For institutions, if you have been paying attention to state authorization rules, you should (mostly) be okay. If you have not been paying attention (oh my, why is that, the state regulations have been there all along), you better get going.
For students, these regulations will provide more protection. Students will also receive more information about the programs they seek to enter.
Bottom line: Keep the focus on the student.
The proposed regulation requires institutions to demonstrate that they have the proper authorizations in any state in which they enroll a student who receives Title IV funds. The language:
“If an institution described under paragraph (a)(1) of this section offers postsecondary education through distance education or correspondence courses to students in a State in which the institution is not physically located or in which the institution is otherwise subject to that State’s jurisdiction as determined by that State, except as provided in paragraph (c)(1)(ii) of this section, the institution must meet any State requirements for it to be legally offering postsecondary distance education or correspondence courses in that State. The institution must, upon request, document to the Secretary the State’s approval.”
Support the Department’s return to the 2010 intent. First, this issue was the major sticking point of the Negotiated Rulemaking process held two years ago. In the original regulation, issued in 2010, the Department asked institutions to follow existing state laws, if any. In the 2014 Negotiated Rulemaking, the Department sought to make every state conduct an “active review” of every institution. The great majority of negotiators (10 or 11 out of 16) did not support that idea. I am pleased to see that this proposal returns the Department to the original regulatory framework that colleges must follow any existing state laws. The uncertainty that the “active review” implementation would have caused would have harmed students. Keep the focus on the student.
Second, I know that many in the higher education community wish this federal regulation would go away. I don’t agree. For the amount of federal funding that institutions receive, asking colleges to follow state laws is a reasonable expectation. In talk about regulations, the impact of protecting students is sometimes lost. Keep the focus on the student.
There definitely will be groups that will try to influence the Department to try to force each state to conduct an “active review.” Their focus is on “for-profit” institutions, but “for-profit” institutions already have additional authorization requirements in many states and have (usually) already complied with them. The “active review” would have been an unfunded mandate for an activity that those states did not see a need to enact by now. The resulting chaos for non-SARA states and institutions would have left students uncertain whether or not they were enrolled in or considering an approved institution. Keep the focus on the student.

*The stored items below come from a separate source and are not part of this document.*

-- ==== Sys2Proof/Machine/Barriers.lean ====
section
/-! DEFINITION. Barrier objects (R225 to R230, R299 to R302), sharing groups (R35, R231), and the weave form of groups 0xB and
0xC (R204). -/

namespace Sys2Proof.Machine

/-! ### Barrier objects -/

/-- The fields of a barrier object (R299); `flags` are the bits from 108 up. -/
structure Barrier where
  gen : Nat := 0
  pending : Nat := 0
  expected : Nat := 0
  inbound : Int := 0
  outbound : Int := 0
  flags : Nat := 0
  deriving DecidableEq, Repr

/-- The object that 128 bits hold. -/
def Barrier.ofNat (n : Nat) : Barrier :=
  { gen := bits n 3 0, pending := bits n 23 4, expected := bits n 43 24, inbound := signed 32 (bits n 75 44)
    outbound := signed 32 (bits n 107 76), flags := bits n 127 108 }

/-- The 128 bits of an object. -/
def Barrier.toNat (b : Barrier) : Nat :=
  b.gen + b.pending * 2 ^ 4 + b.expected * 2 ^ 24 + wrapInt 32 b.inbound * 2 ^ 44 + wrapInt 32 b.outbound * 2 ^ 76 +
    b.flags * 2 ^ 108

/-- A broken object (R226). -/
def Barrier.broken (b : Barrier) : Bool := b.gen = 15

/-- The object that an update breaks: GEN becomes 0xF, and its counts have values that the manual does not state (R226). -/
def Barrier.break_ (old : Barrier) : Barrier :=
  let x := Config.brokenCounts old.toNat
  { old with gen := 15, pending := (x.extractLsb' 0 20).toNat, inbound := (x.extractLsb' 20 32).toInt, outbound := (x.extractLsb' 52 32).toInt }

/-- The test after each update of an object `old` (R226): a count out of its range breaks the barrier, or the phase
completes. -/
def Barrier.tested (old b : Barrier) : Barrier :=
  if outOfRange 32 false b.inbound || outOfRange 32 false b.outbound then old.break_
  else if b.gen ≠ 15 ∧ b.pending = 0 ∧ b.inbound = 0 ∧ b.outbound = 0 then
    { b with gen := (b.gen + 1) % 15, pending := b.expected }
  else b

/-- An arrival with a count (R228). -/
def Barrier.arrive (b : Barrier) (count : Nat) : Barrier :=
  if b.broken || count = 0 then b
  else if b.pending < count then b.break_
  else b.tested { b with pending := b.pending - count }

/-- BARRX: an expectation and an arrival in one update (R228). That an arrival count of 0 changes nothing is read of the arrival
alone: the expectation is still added (log entry 75). -/
def Barrier.expect (b : Barrier) (out : Bool) (units count : Nat) : Barrier :=
  if b.broken || (units = 0 && count = 0) then b
  else
    let x := if out then { b with outbound := b.outbound + units } else { b with inbound := b.inbound + units }
    if b.pending < count then b.break_ else b.tested { x with pending := x.pending - count }

/-- A countdown of a copy or a job (R217, R223). -/
def Barrier.countDown (b : Barrier) (out : Bool) (units : Nat) : Barrier :=
  if b.broken || units = 0 then b
  else if out then b.tested { b with outbound := b.outbound - units }
  else b.tested { b with inbound := b.inbound - units }

/-- BINIT (R227). -/
def Barrier.start (count : Nat) : Barrier := { gen := 0, pending := count, expected := count, flags := 1 }

/-- The object at a cell. -/
def State.barrier (s : State) (cell : Nat) : Barrier := .ofNat (Memory.readNat s.mem cell 16)

/-- An indivisible update of the object at a cell (R226). An update that changes nothing writes nothing. -/
def State.updateBarrier (s : State) (cell : Nat) (g : Barrier → Barrier) : State :=
  let b := s.barrier cell
  if g b = b then s else s.putOnChip cell (bytesOfNat 16 (g b).toNat)

/-- The countdown units of a transfer of which `before`, then `after` bytes have passed, `total` in all: one for each 128
bytes, and one for a final part (R217, R223). -/
def unitsBetween (before after total : Nat) : Nat :=
  let whole := fun n => if n = total then (n + 127) / 128 else n / 128
  whole after - whole before

/-! ### Sharing groups (R35, R231) -/

/-- The CGEN value of a team (R35). -/
def State.cgen (s : State) (t : Nat) : Word64 :=
  let e := s.site t
  let w := s.window e
  let m := if (s.team t).joined then w.members else 0
  BitVec.ofNat 64 ((s.team t).index / 32 * 2 ^ 56 + w.gen.toNat * 2 ^ 32 + m.toNat)

/-- A team joins or leaves its window's group; the generation advances by one. -/
def State.membership (s : State) (t : Nat) (joins : Bool) : State :=
  let i := (s.team t).index
  if (s.team t).joined = joins then s
  else
    let s := s.changeTeam t fun m => { m with joined := joins }
    s.changeGang (s.team t).gang fun k =>
      let w := Map.at k.windows {} (i / 32)
      let members := if joins then w.members ||| laneBit (i % 32) else w.members &&& ~~~laneBit (i % 32)
      { k with windows := Map.put k.windows (i / 32) { gen := w.gen + 1, members := members } }

/-! ### Parked waits (R219, R229, R231, R237, R262) -/

/-- The key of a wait: the slot and the lanes that wait. -/
def waitKey (pc : Slot) (act : Mask) : Nat := pc.toNat * 2 ^ 32 + act.toNat

/-- A wait of a weave begins at a cell, or is over. -/
def Weave.waitOn (w : Weave) (key cell : Nat) : Weave := { w with bwaits := Map.put w.bwaits key (cell, false) }
def Weave.leaveWait (w : Weave) (key : Nat) : Weave := { w with bwaits := Map.drop w.bwaits key }

/-- Lanes of a weave of an issue group park, unless they are parked already. The instruction that parks them issues: their
watchdog counts restart (R262, R339). -/
def State.parkOn (s : State) (g : Group) (u key : Nat) (m : Mask) (cell : Nat) : State :=
  if (Map.find (s.weave u).bwaits key).isSome then s
  else
    let now := (s.gang (s.team g.team).gang).lived
    s.changeWeave u fun w => (w.waitOn key cell).restart m now

/-! ### The weave form (R204) -/

/-- What the instruction comes to in one weave. -/
inductive One where
  | ok (s : State)
  | trap (s : State) (q : TrapReq)
  /-- it waits, perhaps with a record of the wait -/
  | wait (s : State)

/-- The instruction in each represented weave in turn: the state, the traps, and the weaves that wait. -/
def weaveFormFrom (f : Fields) (one : State → Group → Nat → Mask → One) (g : Group) :
    List Nat → State → State × List TrapReq × List Nat
  | [], s => (s, [], [])
  | u :: rest, s =>
    match one s g u (s.active g f u) with
    | .ok s => weaveFormFrom f one g rest s
    | .trap s q =>
      let (s, qs, ws) := weaveFormFrom f one g rest s
      (s, q :: qs, ws)
    | .wait s =>
      let (s, qs, ws) := weaveFormFrom f one g rest s
      (s, qs, u :: ws)

/-- The weave form. A weave that must wait stays at the slot, one that traps does so on its own, and the others go on (R204,
R262, R334). -/
def weaveForm (f : Fields) (one : State → Group → Nat → Mask → One) : Body := fun s g =>
  let (s, reqs, waiting) := weaveFormFrom f one g (s.represented g f) s
  if reqs.isEmpty && waiting.isEmpty then .done s g.next
  else
    let stays := fun u => waiting.contains u || reqs.any fun q => q.weave = u
    .trap s reqs
      [(g.without fun u => if stays u then BitVec.allOnes 32 else 0).at_ (g.pc + 1),
        g.without fun u => if waiting.contains u then 0 else BitVec.allOnes 32]

/-- What the represented weaves would trap with, each on the state as it stands, and whether one of them waits. -/
def trapsOfAll (f : Fields) (one : State → Group → Nat → Mask → One) (g : Group) : List Nat → State → State × List TrapReq × Bool
  | [], s => (s, [], false)
  | u :: rest, s =>
    match one s g u (s.active g f u) with
    | .ok _ => trapsOfAll f one g rest s
    | .wait _ =>
      let (s, qs, _) := trapsOfAll f one g rest s
      (s, qs, true)
    | .trap s q =>
      let (s, qs, w) := trapsOfAll f one g rest s
      (s, q :: qs, w)

/-- Once for each represented weave, completed whole or withdrawn whole (R162): where a weave traps, the threads of the others
are withdrawn. -/
def wholeForm (f : Fields) (one : State → Group → Nat → Mask → One) : Body := fun s g =>
  match trapsOfAll f one g (s.represented g f) s with
  | (t, q :: qs, _) => .traps t g (q :: qs)
  | (_, [], true) => .stall
  | (_, [], false) => .done (weaveFormFrom f one g (s.represented g f) s).1 g.next

/-- The first trap of a list of checks, for one weave. -/
def firstTrap (checks : List (Option TrapReq)) : Option TrapReq := checks.findSome? id

end Sys2Proof.Machine
end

Corinthian Colleges is rightfully used as the poster child for an unsavory for-profit that wasted federal funds. Those seeking more regulation called Corinthian an “online institution.”Actually, Corinthian Colleges was a collection of 60 colleges, only five of which enrolled a significant number of students (more than 10% of total enrollment) solely at a distance. Lax oversight by Corinthian’s accrediting agency has been covered extensively in the press. But Corinthian is based in California and that state’s oversight is also wanting and has been totally absent, at times. California’s oversight problem will only be fixed by long-overdue direct Departmental negotiations with the state. Indirect regulations depending on out-of-state institutions lobbying the California legislature to change their laws will not improve student protection. Keep the focus on the student.
We support the Department of Education’s return to the original 2010 regulatory intent to assure that institutions offering distance and correspondence education in other states are following the existing laws of each state in which it enrolls students.
The proposed regulations recognize reciprocity among states as a valid route to meeting Department of Education state authorization requirements. Note that the Department can only endorse reciprocity as a concept and cannot endorse any specific model, such as the State Authorization Reciprocity Agreement (SARA). The language:
“If an institution described under paragraph (a)(1) of this section offers postsecondary education through distance education or correspondence courses in a State that participates in a State authorization reciprocity agreement, and the institution is covered by such agreement, the institution is considered to meet State requirements for it to be legally offering postsecondary distance education or correspondence courses in that State, subject to any limitations in that agreement. The institution must, upon request, document its coverage under such an agreement to the Secretary.”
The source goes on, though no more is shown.